The families who thought they had walked alone for 28 years

Hillsborough families react after being told that six people have been charged with criminal offences - Getty Images Europe
Hillsborough families react after being told that six people have been charged with criminal offences - Getty Images Europe

Over the past 28 years the bereaved of Hillsborough have marked each painful hurdle in the battle for justice with an outpouring of emotion.

The decision last year by an inquest jury that 96 Liverpool supporters crushed to death in the 1989 stadium disaster had been unlawfully killed was hailed with fluttering red scarves and families linking arms to sing the city’s famous anthem: “You’ll Never Walk Alone.”

But yesterday as they walked out from Warrington’s Parr Hall into the Cheshire drizzle after hearing the news that six people, including two senior officers, have been charged with criminal offences over the deaths and the alleged ensuing cover-up, the emotions they have worn so visibly over the years were kept tightly in check.

"28 years for justice," said Marcia Willis Stewart, the lead lawyer for 77 of the families at the inquests, to the amassed cameras outside. “Now is the time for accountability.

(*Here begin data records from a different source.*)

/-! ## REG_READ and REG_WRITE (R332, R333) -/

/-- Consecutive registers, each read a separate access. -/
def readRegs (r : Nat) : Nat → Nat → State → List Byte × State
  | 0, _, s => ([], s)
  | n + 1, off, s =>
    let (v, s) := readReg r off s
    let (rest, s) := readRegs r n (off + 4) s
    (leBytes 4 v.toNat ++ rest, s)

def execRegRead (q : Req) (s : State) : Result :=
  done (serve 0x10 q (fun s =>
    let n := field q.payload 0 4
    if q.payload.length ≠ 4 || n < 1 || 256 < n || 2 ^ 32 ≤ q.arg.toNat || q.arg.toNat % 4 ≠ 0 then (.err 5 0 0, s)
    else
      let (b, s) := readRegs q.session.toNat n q.arg.toNat s
      (.ok b, s)) s)

/-- The pairs of a REG_WRITE. -/
def regPairs (l : List Byte) : List (Nat × W32) :=
  (List.range (l.length / 8)).map fun i => (field l (8 * i) 4, BitVec.ofNat 32 (field l (8 * i + 4) 4))

/-- REG_WRITE: refused whole where a pair's offset is misaligned; a RESET starts once the reply is sent (R333, R429). The W1C
flags of R7 are those of each register it writes. -/
def execRegWrite (c : Raced Req) (s : State) : Result :=
  let q := c.value
  let ps := regPairs q.payload
  done (resetAfter (serve 0x11 q (fun s =>
    if q.payload.length % 8 ≠ 0 || ps.isEmpty || 256 < ps.length || q.arg ≠ 0 then (.err 5 0 0, s)
    else match ps.findIdx? fun p => p.1 % 4 != 0 with
      | some i => (.err 5 i ((ps[i]?.map (·.1)).getD 0), s)
      | none => (.ok [], s.each ps fun s p => writeRaced q.session.toNat p.1 p.2 c.raced s)) s))

/-! ## MEM_READ and MEM_WRITE (R161, R277, R285, R294, R303, R318, R332, R333) -/

/-- The address and SPACE of a memory message. -/
def memAddr (q : Req) : Nat := q.arg.toNat % 2 ^ 48
def memSpace (q : Req) : Nat := q.arg.toNat / 2 ^ 48
def memArgOk (q : Req) : Bool := decide (memSpace q < 4) && memAddr q % 64 == 0

/-- First address of a session's staging buffer (R256). -/
def stageBase (r : Nat) : Nat := 0x01000000 + r * 0x40000

/-- The refusal of the first 64-byte unit that is refused: STATUS, unit, address. -/
def firstRefused (write : Bool) (tier a : Nat) (units : Nat) (s : State) : Option Reply :=
  (List.range units).findSome? fun i =>
    (hostAccess write tier (a + 64 * i) 64 s.lockedRegions s).map fun st =>
      .err st (if st = 6 then 0 else i) (if st = 6 then 0 else (a + 64 * i) % 2 ^ 32)

/-- Read 64-byte units on the full path; the first that fails is UNCORR. -/
def readUnits (tier : Nat) : Nat → Nat → Nat → State → (List Byte ⊕ Reply) × State
  | 0, _, _, s => (.inl [], s)
  | n + 1, i, a, s =>
    match readFull 1 tier a 64 s with
    | (none, s) => (.inr (.err 9 i (a % 2 ^ 32)), s)
    | (some b, s) => match readUnits tier n (i + 1) (a + 64) s with
      | (.inl t, s) => (.inl (b ++ t), s)
      | (.inr y, s) => (.inr y, s)

def runMemRead (q : Req) (s : State) : Reply × State :=
  let n := field q.payload 0 4
  if q.payload.length ≠ 4 || n < 64 || 8192 < n || n % 64 ≠ 0 || !memArgOk q then (.err 5 0 0, s)
  else if !s.mem.ready then (.err 6 0 0, s)
  else if memSpace q = 3 then (.err 8 0 (memAddr q % 2 ^ 32), s)
  else match firstRefused false (memSpace q) (memAddr q) (n / 64) s with
    | some y => (y, s)
    | none => match readUnits (memSpace q) (n / 64) 0 (memAddr q) s with
      | (.inl b, s) => (.ok b, s)
      | (.inr y, s) => (y, s)

def execMemRead (q : Req) (ups : List Upset) (s : State) : Result :=
  done (serve 0x20 q (runMemRead q) (applyUpsets ups s))

def runMemWrite (q : Req) (s : State) : Reply × State :=
  let n := q.payload.length
  let a := memAddr q
  let r := q.session.toNat
  if n < 64 || 8192 < n || n % 64 ≠ 0 || !memArgOk q then (.err 5 0 0, s)
  else if !s.mem.ready then (.err 6 0 0, s)
  else if memSpace q = 3 then
    (if a < stageBase r || stageBase r + 0x40000 < a + n then (.err 7 0 (a % 2 ^ 32), s)
     else (.ok [], s.modProf r fun x => { x with staging := cputs 0 (a - stageBase r) q.payload x.staging }))
  else match firstRefused true (memSpace q) a (n / 64) s with
    | some y => (y, s)
    | none => match ingressRest (memSpace q) [(a, n)] s with
      | (false, s) => (.err 9 0 0, ingressBad s)
      | (true, s) => (.ok [], writeTagged (memSpace q) a q.payload 0xFFFF true (fun g => g) s)

def execMemWrite (q : Req) (ups : List Upset) (s : State) : Result :=
  done (serve 0x21 q (runMemWrite q) (applyUpsets ups s))

/-! ## The SMBus port (R431, R439 to R442) -/

/-- One register read over SMBus: outside the subset it reads 0 and sets DENIED. -/
def smbRead (s : State) : W32 × State :=
  let off := s.smbOff.toNat
  let s := { s with smbOff := s.smbOff + 4 }
  if s.smbReach (reachOf off) then readReg 8 off s else (0, denied s)

def smbReads : Nat → State → List Byte × State
  | 0, s => ([], s)
  | n + 1, s =>
    let (v, s) := smbRead s
    let (rest, s) := smbReads n s
    (leBytes 4 v.toNat ++ rest, s)

/-- A block write of 4 bytes with PEC: its PEC byte is NACKed where it is wrong (R439). -/
def smbWrite (data : List Byte) (pecOk : Bool) (f : W32 → State → State) (s : State) : Result :=
  if !s.pwr.standbyOn then .next s
  else if !pecOk then done (emit .smbusNack (s.modPwr fun x => { x with pecErr := true }))
  else if data.length ≠ 4 then done (emit .smbusNack s)
  else done (f (BitVec.ofNat 32 (leNat data)) s)

def execSetOffset (data : List Byte) (pecOk : Bool) : State → Result :=
  smbWrite data pecOk fun v s => { s with smbOff := v }

/-- WRITE: the register at the offset, which advances; a RESET starts once the write completes (R7, R429, R440). -/
def execWrite (data : Raced (List Byte)) (pecOk : Bool) : State → Result :=
  smbWrite data.value pecOk fun v s =>
    let off := s.smbOff.toNat
    let s := { s with smbOff := s.smbOff + 4 }
    if s.smbReach (reachOf off) then resetAfter (writeRaced 8 off v data.raced s) else smbDenied off s

def smbReply (n : Nat) (s : State) : Result :=
  if !s.pwr.standbyOn then .next s
  else
    let (b, s) := smbReads n s
    done (emit (.smbus b) s)

def execRead (s : State) : Result := smbReply 1 s
def execRead8 (s : State) : Result := smbReply 8 s

/-- The Alert Response Address is answered with the port's 7-bit address; ALERT_N is not released (R442). -/
def execAlertResponse (s : State) : Result :=
  if s.pwr.standbyOn then done (emit (.smbus [BitVec.ofNat 8 s.smbAddr]) s) else .next s

/-- A stalled transaction is abandoned: none of its access has been made (R439). -/
def execSmbusTimeout (s : State) : Result := .next s

/-! ## The test port (R393) -/

/-- A test instruction: 0 IDCODE and 1 BYPASS always answer, any other one in PROVISIONING only. -/
def execBoundaryScanAccess (ir : Nat) (s : State) : Result :=
  if ir < 2 || s.sec.lifecycle == .provisioning then .next (emit (.tap ir) s) else .next s

end Sys2Proof.Machine
end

Barry Devonside, whose son Christopher, 18, was among the 96 killed in the FA Cup semi-final between Liverpool and Nottingham Forest, simply pumped a tightly coiled fist as he emerged.

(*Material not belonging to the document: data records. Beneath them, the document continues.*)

/-- NOP is answered with an empty reply, and refused with a payload or an ARG other than 0. SESSION_OPEN gives the free session it names, or the
lowest free one, with its role and every copy of a per-session register at its reset value; without a free session it is
refused, and so is one that is malformed; a repeated one is answered again. SESSION_CLOSE and a lease that passes, with event
0x0606, take the session and its copies away. No other session is touched. -/
def Obligations.SessionsOpenAndClose : Prop :=
  (∀ (q : Req) (s : State), s.executes q = true →
    exec (.nop q) s = .next (State.settle
      (answer 0x03 q (if q.payload.isEmpty && q.arg == 0 then .ok [] else .err 5 0 0) (s.counted q)))) ∧
  (∀ (q : Req) (want role : Nat) (s : State), s.receives = true → forUs q.dstDev s = true →
    (s.eth.opens.find? fun o => o.1 == q.reqId && o.2.1 == q.ip && o.2.2.1 == q.port && decide (o.2.2.2.1 < 8)) = none →
    q.payload = [] → q.arg.toNat = want + 256 * role → role < 2 →
    let t := s.modLive fun c => { c with exec := satInc c.exec }
    let refused := fun st =>
      let m := replyMsg 0x01 q q.session (.err st 0 0)
      State.settle (sendOut (.st m) (t.modEth fun e => { e with opens := ((q.reqId, q.ip, q.port, 0xFF, m) :: e.opens).take 16 }))
    (∀ i, (want = i ∧ i < 8 ∨ want = 0xFF ∧ i < 8 ∧ ∀ j, j < i → (s.sess j).isOpen = true) → (s.sess i).isOpen = false →
      let u := (t.setSess i { isOpen := true, role := decide (role = 1) }).modReader i fun _ => {}
      let m := replyMsg 0x01 q (BitVec.ofNat 8 i) (.ok [])
      exec (.sessionOpen q) s = .next (State.settle (sendOut (.st m)
        (u.modEth fun e => { e with opens := ((q.reqId, q.ip, q.port, i, m) :: e.opens).take 16 })))) ∧
    ((want < 8 ∧ (s.sess want).isOpen = true ∨ want = 0xFF ∧ ∀ j, j < 8 → (s.sess j).isOpen = true) →
      exec (.sessionOpen q) s = .next (refused 4)) ∧
    (7 < want → want < 0xFF → exec (.sessionOpen q) s = .next (refused 5))) ∧
  (∀ (q : Req) (o : W32 × BitVec 128 × W16 × Nat × Msg) (s : State), s.receives = true → forUs q.dstDev s = true →
    (s.eth.opens.find? fun o => o.1 == q.reqId && o.2.1 == q.ip && o.2.2.1 == q.port && decide (o.2.2.2.1 < 8)) = some o →
    exec (.sessionOpen q) s = .next (State.settle (sendOut (.st o.2.2.2.2) s))) ∧
  (∀ (q : Req) (s : State), s.executes q = true → q.payload = [] → q.arg = 0 →
    exec (.sessionClose q) s = .next (State.settle (answer 0x02 q (.ok []) (closeSess q.session.toNat (s.counted q))))) ∧
  (∀ (q : Req) (s : State), s.executes q = true → (q.payload ≠ [] ∨ q.arg ≠ 0) →
    exec (.sessionClose q) s = .next (State.settle (answer 0x02 q (.err 5 0 0) (s.counted q)))) ∧
  (∀ (i : Nat) (s : State), i < 8 → (s.sess i).isOpen = true →
    exec (.sessionLeaseExpiry i) s = .next (State.settle
      (fire 5 (record 0x0606 (BitVec.ofNat 32 i) (lo32 s.tl.pos) 0 0 (closeSess i s))))) ∧
  ∀ (i : Nat) (s : State), s.Tidy →
    (closeSess i s).sess i = {} ∧ (closeSess i s).reader i = {} ∧
    ∀ j, j ≠ i → (closeSess i s).sess j = s.sess j ∧ (closeSess i s).reader j = s.reader j

/-- The first check of R331 that a datagram fails: too short, it is only counted; a length that is wrong, BAD_MSG; a CRC
that is wrong, the echoed header with BAD_CRC; for another device, it is discarded. -/
def Obligations.MessageThatFailsACheckIsRefused : Prop :=
  ∀ (ip : BitVec 128) (port : W16) (raw : List Byte) (s : State), s.receives = true →
    let n := raw.length
    let len := field raw 12 2
    let q := rawReq ip port raw
    let typ := BitVec.ofNat 8 (field raw 1 1)
    let crcOk := (crc32c (raw.take (n - 4))).toNat = field raw (n - 4) 4
    (n < 28 → exec (.stMessageRefused ip port raw) s = .next (State.settle (rxBad s))) ∧
    (28 ≤ n → (n ≠ 24 + len + 4 ∨ 8192 < len) → exec (.stMessageRefused ip port raw) s =
      .next (State.settle (sendOut (.st (replyMsg typ q q.session (.err 2 0 0))) (rxBad s)))) ∧
    (28 ≤ n → n = 24 + len + 4 → len ≤ 8192 → ¬ crcOk → exec (.stMessageRefused ip port raw) s =
      .next (State.settle (sendOut (.stRaw (rawEcho raw) ip port) (ingressBad (rxBad s))))) ∧
    (28 ≤ n → n = 24 + len + 4 → len ≤ 8192 → crcOk → field raw 0 1 = 1 → field raw 2 1 / 4 = 0 → field raw 14 2 = 0 →
      forUs q.dstDev s = false → exec (.stMessageRefused ip port raw) s = .next (State.settle (rxDrop s)))

/-- REG_READ reads consecutive registers, each as an access of its own; REG_WRITE makes every write of its list in order,
or none where an offset is misaligned. -/
def Obligations.RegisterMessagesReadAndWrite : Prop :=
  (∀ (q : Req) (s : State), s.executes q = true → q.payload.length = 4 → 1 ≤ field q.payload 0 4 →
    field q.payload 0 4 ≤ 256 → q.arg.toNat < 2 ^ 32 → q.arg.toNat % 4 = 0 →
    let u := readRegs q.session.toNat (field q.payload 0 4) q.arg.toNat (s.counted q)
    exec (.regRead q) s = .next (State.settle (answer 0x10 q (.ok u.1) u.2))) ∧
  (∀ (q : Req) (raced : W32) (s : State), s.executes q = true → q.payload.length % 8 = 0 → 8 ≤ q.payload.length →
    q.payload.length ≤ 2048 → q.arg = 0 → (∀ p ∈ regPairs q.payload, p.1 % 4 = 0) →
    let u := (s.counted q).each (regPairs q.payload) fun s p => writeRaced q.session.toNat p.1 p.2 raced s
    exec (.regWrite ⟨q, raced⟩) s = .next (State.settle (resetAfter (answer 0x11 q (.ok []) u)))) ∧
  ∀ (q : Req) (raced : W32) (s : State) (i : Nat), s.executes q = true → s.pwr.resetReq = false → q.payload.length % 8 = 0 →
    8 ≤ q.payload.length → q.payload.length ≤ 2048 → q.arg = 0 →
    (regPairs q.payload).findIdx? (fun p => p.1 % 4 != 0) = some i →
    exec (.regWrite ⟨q, raced⟩) s = .next (State.settle
      (answer 0x11 q (.err 5 i (((regPairs q.payload)[i]?.map (·.1)).getD 0)) (s.counted q)))

/-- MEM_READ answers the bytes of its units where every unit may be read and can be, and otherwise the refusal of the first
unit that may not or cannot be read. MEM_WRITE stores its bytes, tags them and answers, or answers the refusal of the first
unit that is refused, or UNCORR where bytes that it leaves of a granule cannot be read; SPACE 3 is the session's own staging
buffer. Before memory is READY both answer NOT_READY. -/
def Obligations.MemoryMessagesReadAndWrite : Prop :=
  (∀ (q : Req) (ups : List Upset) (s : State), (applyUpsets ups s).executes q = true →
    let u := (applyUpsets ups s).counted q
    let n := field q.payload 0 4
    q.payload.length = 4 → 64 ≤ n → n ≤ 8192 → n % 64 = 0 → memArgOk q = true →
    (u.mem.ready = false → exec (.memRead q ups) s = .next (State.settle (answer 0x20 q (.err 6 0 0) u))) ∧
    (u.mem.ready = true → memSpace q = 3 →
      exec (.memRead q ups) s = .next (State.settle (answer 0x20 q (.err 8 0 (memAddr q % 2 ^ 32)) u))) ∧
    (u.mem.ready = true → memSpace q < 3 →
      (∀ y, firstRefused false (memSpace q) (memAddr q) (n / 64) u = some y →
        exec (.memRead q ups) s = .next (State.settle (answer 0x20 q y u))) ∧
      (firstRefused false (memSpace q) (memAddr q) (n / 64) u = none →
        (∀ (b : List Byte) (t : State), readUnits (memSpace q) (n / 64) 0 (memAddr q) u = (.inl b, t) →
          exec (.memRead q ups) s = .next (State.settle (answer 0x20 q (.ok b) t))) ∧
        ∀ (y : Reply) (t : State), readUnits (memSpace q) (n / 64) 0 (memAddr q) u = (.inr y, t) →
          exec (.memRead q ups) s = .next (State.settle (answer 0x20 q y t))))) ∧
  ∀ (q : Req) (ups : List Upset) (s : State), (applyUpsets ups s).executes q = true →
    let u := (applyUpsets ups s).counted q
    let n := q.payload.length
    let a := memAddr q
    let i := q.session.toNat
    64 ≤ n → n ≤ 8192 → n % 64 = 0 → memArgOk q = true →
    (u.mem.ready = false → exec (.memWrite q ups) s = .next (State.settle (answer 0x21 q (.err 6 0 0) u))) ∧
    (u.mem.ready = true → memSpace q = 3 → (a < 0x01000000 + i * 0x40000 ∨ 0x01000000 + i * 0x40000 + 0x40000 < a + n) →
      exec (.memWrite q ups) s = .next (State.settle (answer 0x21 q (.err 7 0 (a % 2 ^ 32)) u))) ∧
    (u.mem.ready = true → memSpace q = 3 → 0x01000000 + i * 0x40000 ≤ a → a + n ≤ 0x01000000 + i * 0x40000 + 0x40000 →
      exec (.memWrite q ups) s = .next (State.settle (answer 0x21 q (.ok []) (u.modSess i fun x =>
        { x with prof := { x.prof with staging := cputs 0 (a - (0x01000000 + i * 0x40000)) q.payload x.prof.staging } })))) ∧
    (u.mem.ready = true → memSpace q < 3 →
      (∀ y, firstRefused true (memSpace q) a (n / 64) u = some y →
        exec (.memWrite q ups) s = .next (State.settle (answer 0x21 q y u))) ∧
      ∀ t, firstRefused true (memSpace q) a (n / 64) u = none →
        (ingressRest (memSpace q) [(a, n)] u = (true, t) → exec (.memWrite q ups) s = .next (State.settle
          (answer 0x21 q (.ok []) (writeTagged (memSpace q) a q.payload 0xFFFF true (fun g => g) t)))) ∧
        (ingressRest (memSpace q) [(a, n)] u = (false, t) →
          exec (.memWrite q ups) s = .next (State.settle (answer 0x21 q (.err 9 0 0) (ingressBad t)))))

/-- STREAM_OPEN is decided and answered. A refusal is counted and answered with its code, DETAIL and POS (a refused restore
records its event too), and an open that restores nothing changes nothing else. An accepted open in a plan of one device is
counted, admits its stream, starts it where it gives a start, and answers its ID. In a ring plan it is refused with code 2
where this device is no member or cannot reach the next one, and otherwise admits its stream and passes the ADMIT on: its
answer waits for the ring. -/
def Obligations.StreamOpenIsDecidedAndAnswered : Prop :=
  ∀ (q : Req) (s : State), s.executes q = true → q.payload.length = 48 → q.arg = 0 →
    let b := q.payload
    let pos := if openStarts b then field b 16 8 else 0
    let reply := fun (id code detail pos : Nat) =>
      Reply.ok (leBytes 2 id ++ [BitVec.ofNat 8 code, BitVec.ofNat 8 detail, 0, 0, 0, 0] ++ leBytes 8 pos)
    (∀ (x : Refused) (t : State), decideOpen b (s.counted q) = (.inl x, t) →
      (openRestores b = false → t = s.counted q) ∧
      let u := t.modLive fun c => { c with refused := satInc c.refused }
      (x.code ≠ 0x15 → exec (.streamOpen q) s = .next (State.settle
        (answer 0x30 q (reply (field b 0 2) x.code x.detail x.pos) u))) ∧
      (x.code = 0x15 → exec (.streamOpen q) s = .next (State.settle
        (answer 0x30 q (reply (field b 0 2) x.code x.detail x.pos) (restoreRefused x.id x.detail (openCtx b) u))))) ∧
    ∀ (o : Opened) (t : State), decideOpen b (s.counted q) = (.inr o, t) →
      (o.plan.seqGroup ≤ 1 →
        exec (.streamOpen q) s = .next (State.settle (answer 0x30 q (reply o.id 0 0 pos)
          (startOpened b o.id o.plan (admitStream b o (t.modLive fun c => { c with opens := satInc c.opens })))))) ∧
      (1 < o.plan.seqGroup → (t.ringSelf o.plan.plan o.plan.seqGroup = none ∨ ringReach o.plan t = false) →
        exec (.streamOpen q) s = .next (State.settle (answer 0x30 q (reply (field b 0 2) 2 0 0)
          (t.modLive fun c => { c with refused := satInc c.refused })))) ∧
      ∀ i, 1 < o.plan.seqGroup → t.ringSelf o.plan.plan o.plan.seqGroup = some i → ringReach o.plan t = true →
        let u := admitStream b o t
        exec (.streamOpen q) s = .next (State.settle (passAdmit o.plan.plan o.plan.seqGroup 0 (BitVec.ofNat 16 o.id)
          u.eth.devAddr 0 u.img.id { u with kl := { u.kl with waits := u.kl.waits ++ [⟨o.id, q⟩] } }))

/-- SUBMIT to a command queue that takes entries and has room pushes them in order, STREAM_BIND sets both destinations of
an open stream; a queue that takes none answers BAD_QUEUE, one without room (beside the entries that a restore brings)
QUEUE_FULL, one whose neighbouring bytes cannot be read UNCORR, and nothing is pushed. -/
def Obligations.SubmissionsAndBindingsTakeEffect : Prop :=
  (∀ (q : Req) (s t : State), s.executes q = true →
    let u := s.counted q
    let k := q.arg.toNat
    let n := q.payload.length / 64
    k < 2 ^ 21 → q.payload.length % 64 = 0 → 0 < n → n ≤ 128 →
    ((k % 32 ≠ 0 ∨ (u.queue k).present = false ∨ takesEntries (u.stream (k / 32)) = false) →
      exec (.submit q) s = .next (State.settle (answer 0x31 q (.err 10 0 0) u))) ∧
    (k % 32 = 0 → (u.queue k).present = true → takesEntries (u.stream (k / 32)) = true →
      let room := (u.queue k).held + n + (u.stream (k / 32)).restoring
      ((u.queue k).depth < room → exec (.submit q) s = .next (State.settle (answer 0x31 q (.err 11 0 0) u))) ∧
      (room ≤ (u.queue k).depth → ingressRest 1 (entryRuns (u.queue k) n) u = (true, t) →
        let p := pushEntries (k / 32) ((List.range n).map fun i => slice (64 * i) 64 q.payload) t
        exec (.submit q) s = .next (State.settle
          (answer 0x31 q (.ok []) (progress (k / 32) (settleHead (k / 32) (p.queue k).held p))))) ∧
      (room ≤ (u.queue k).depth → ingressRest 1 (entryRuns (u.queue k) n) u = (false, t) →
        exec (.submit q) s = .next (State.settle (answer 0x31 q (.err 9 0 0) (ingressBad t)))))) ∧
  ∀ (q : Req) (s : State), s.executes q = true → q.arg.toNat < 65536 → q.payload.length = 4 →
    let u := s.counted q
    let a := field q.payload 0 2
    let b := field q.payload 2 2
    (a = 0xFFFF ∨ a < 4096 ∧ destKind (u.dest a) = 2) → (b = 0xFFFF ∨ b < 4096 ∧ destKind (u.dest b) = 2) →
    (u.stream q.arg.toNat).isOpen = true →
    let v := u.modStream q.arg.toNat fun x => { x with
      cplDest := if a = 0xFFFF then none else some a, audioDest := if b = 0xFFFF then none else some b }
    exec (.streamBind q) s = .next (State.settle (answer 0x32 q (.ok [])
      (progress q.arg.toNat (sendUnpaced q.arg.toNat (v.queue (qid q.arg.toNat 2)).held v))))

/-- DEST_WRITE puts a well-formed entry that nothing names into the table and asks for its address; one in use answers
BUSY. DEST_READ answers the entry's 64 bytes and changes nothing. -/
def Obligations.DestinationsAreWrittenAndRead : Prop :=
  (∀ (q : Req) (s : State), s.executes q = true → q.arg.toNat < 4096 → q.payload.length = 64 →
    let u := s.counted q
    let e := BitVec.ofNat 512 (leNat q.payload)
    (destInUse q.arg.toNat u = true → exec (.destWrite q) s = .next (State.settle (answer 0x38 q (.err 12 0 0) u))) ∧
    (destInUse q.arg.toNat u = false → destOk e = false →
      exec (.destWrite q) s = .next (State.settle (answer 0x38 q (.err 5 0 0) u))) ∧
    (destInUse q.arg.toNat u = false → destOk e = true →
      let v := u.modEth fun x => { x with
        dest := cput 0 q.arg.toNat e x.dest, resolved := x.resolved.filter (·.1 != q.arg.toNat) }
      exec (.destWrite q) s = .next (State.settle (answer 0x38 q (.ok [])
        (if destKind e ≠ 0 && v.unresolved q.arg.toNat then sendOut (.resolve q.arg.toNat) v else v))))) ∧
  ∀ (q : Req) (s : State), s.executes q = true → q.arg.toNat < 4096 → q.payload = [] →
    exec (.destRead q) s = .next (State.settle
      (answer 0x39 q (.ok (leBytes 64 ((s.counted q).dest q.arg.toNat).toNat)) (s.counted q)))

Mr Devonside admitted there were initial cheers among the families inside the building when the charges were read out.

Trevor Hicks and Margaret Aspinall speak to the press - Credit: Andrew Yates/Reuters 
Trevor Hicks and Margaret Aspinall speak to the press Credit: Andrew Yates/Reuters

Yet the desire not to prejudice forthcoming criminal proceedings they have fought most of their lives to bring before the courts remained at the forefront of all their minds. 

In a statement delivered outside the hall, Marcia Willis Stewart said accountability for the tragedy was "key" and "at the heart" of the long campaign.

She added: "the families are sensitive to the issue of fairness and due process and nobody wishes to jeopardise this."

She was flanked by relatives looking sternly ahead. Some embraced while still clutching coffee cups, or permitted themselves the faintest of smiles sheltering under umbrellas outside the red-brick building which is normally reserved for concerts rather than announcements from the Crown Prosecution Service. 

Margaret Aspinall, the chairwoman of the Hillsborough Family Support Group whose son James died in the disaster and was personally hailed for her work by the Prime Minister in the House of Commons yesterday, spoke for many of the families when she expressed the hope that finally some semblance of peace now lay ahead.

"I think everybody needs that,” she said. “I think we all need peace from Hillsborough but we can never have peace until we've got truth, justice, accountability.”

As ever with the Hillsborough families’ campaign, each step forward is a bitter victory – marked by the absence of those no longer here to see it.

Their fight has gone on for so long that it is not just anymore in the memory of the 96 who never came home, but more recently the relatives who have since passed away without knowing the outcome of their campaign.

Trevor Hicks, 71, whose teenage daughters Vicki and Sarah were killed in the stadium, told the Telegraph last night that he had been to a number of funerals recently of parents like him who lost children in the tragedy.

Only a few weeks ago he attended the funeral of Sydney Edwards, a founding member of the Hillsborough Family Support Group whose son Christopher was killed. 

A family member of the 96 Hillsborough victims wearing a badge after family members of the 96 Hillsborough victims met with Sue Hemming, Head of the Crown Prosecution Service - Credit: Nigel Roddis/EPA
A family member of the 96 Hillsborough victims wearing a badge after family members of the 96 Hillsborough victims met with Sue Hemming, Head of the Crown Prosecution Service Credit: Nigel Roddis/EPA

The 80-year-old from Cheshire passed away last month following a short illness.

Yesterday, the families also discovered that there will be no manslaughter prosecution over the death of the 96th casualty, Anthony Bland, as he died almost four years later, and under the law in 1989 when the alleged offence was committed, his death is now "out of time" to be prosecuted.

“We think of them and we think of ourselves,” Hicks said. “There are no winners in this and it doesn’t bring anybody back from the disaster.”

Hicks also explained the subdued response yesterday by the fact that the families know through painful experience what lies ahead:  a long legal process which is likely to take yet more years to fully conclude.

Still, as ever they are motivated by a fierce sense of justice. And something else now: hope.

“We see this as a step forward and I feel now that my glass is two thirds full,” he said. “This is the real beginning of the end.”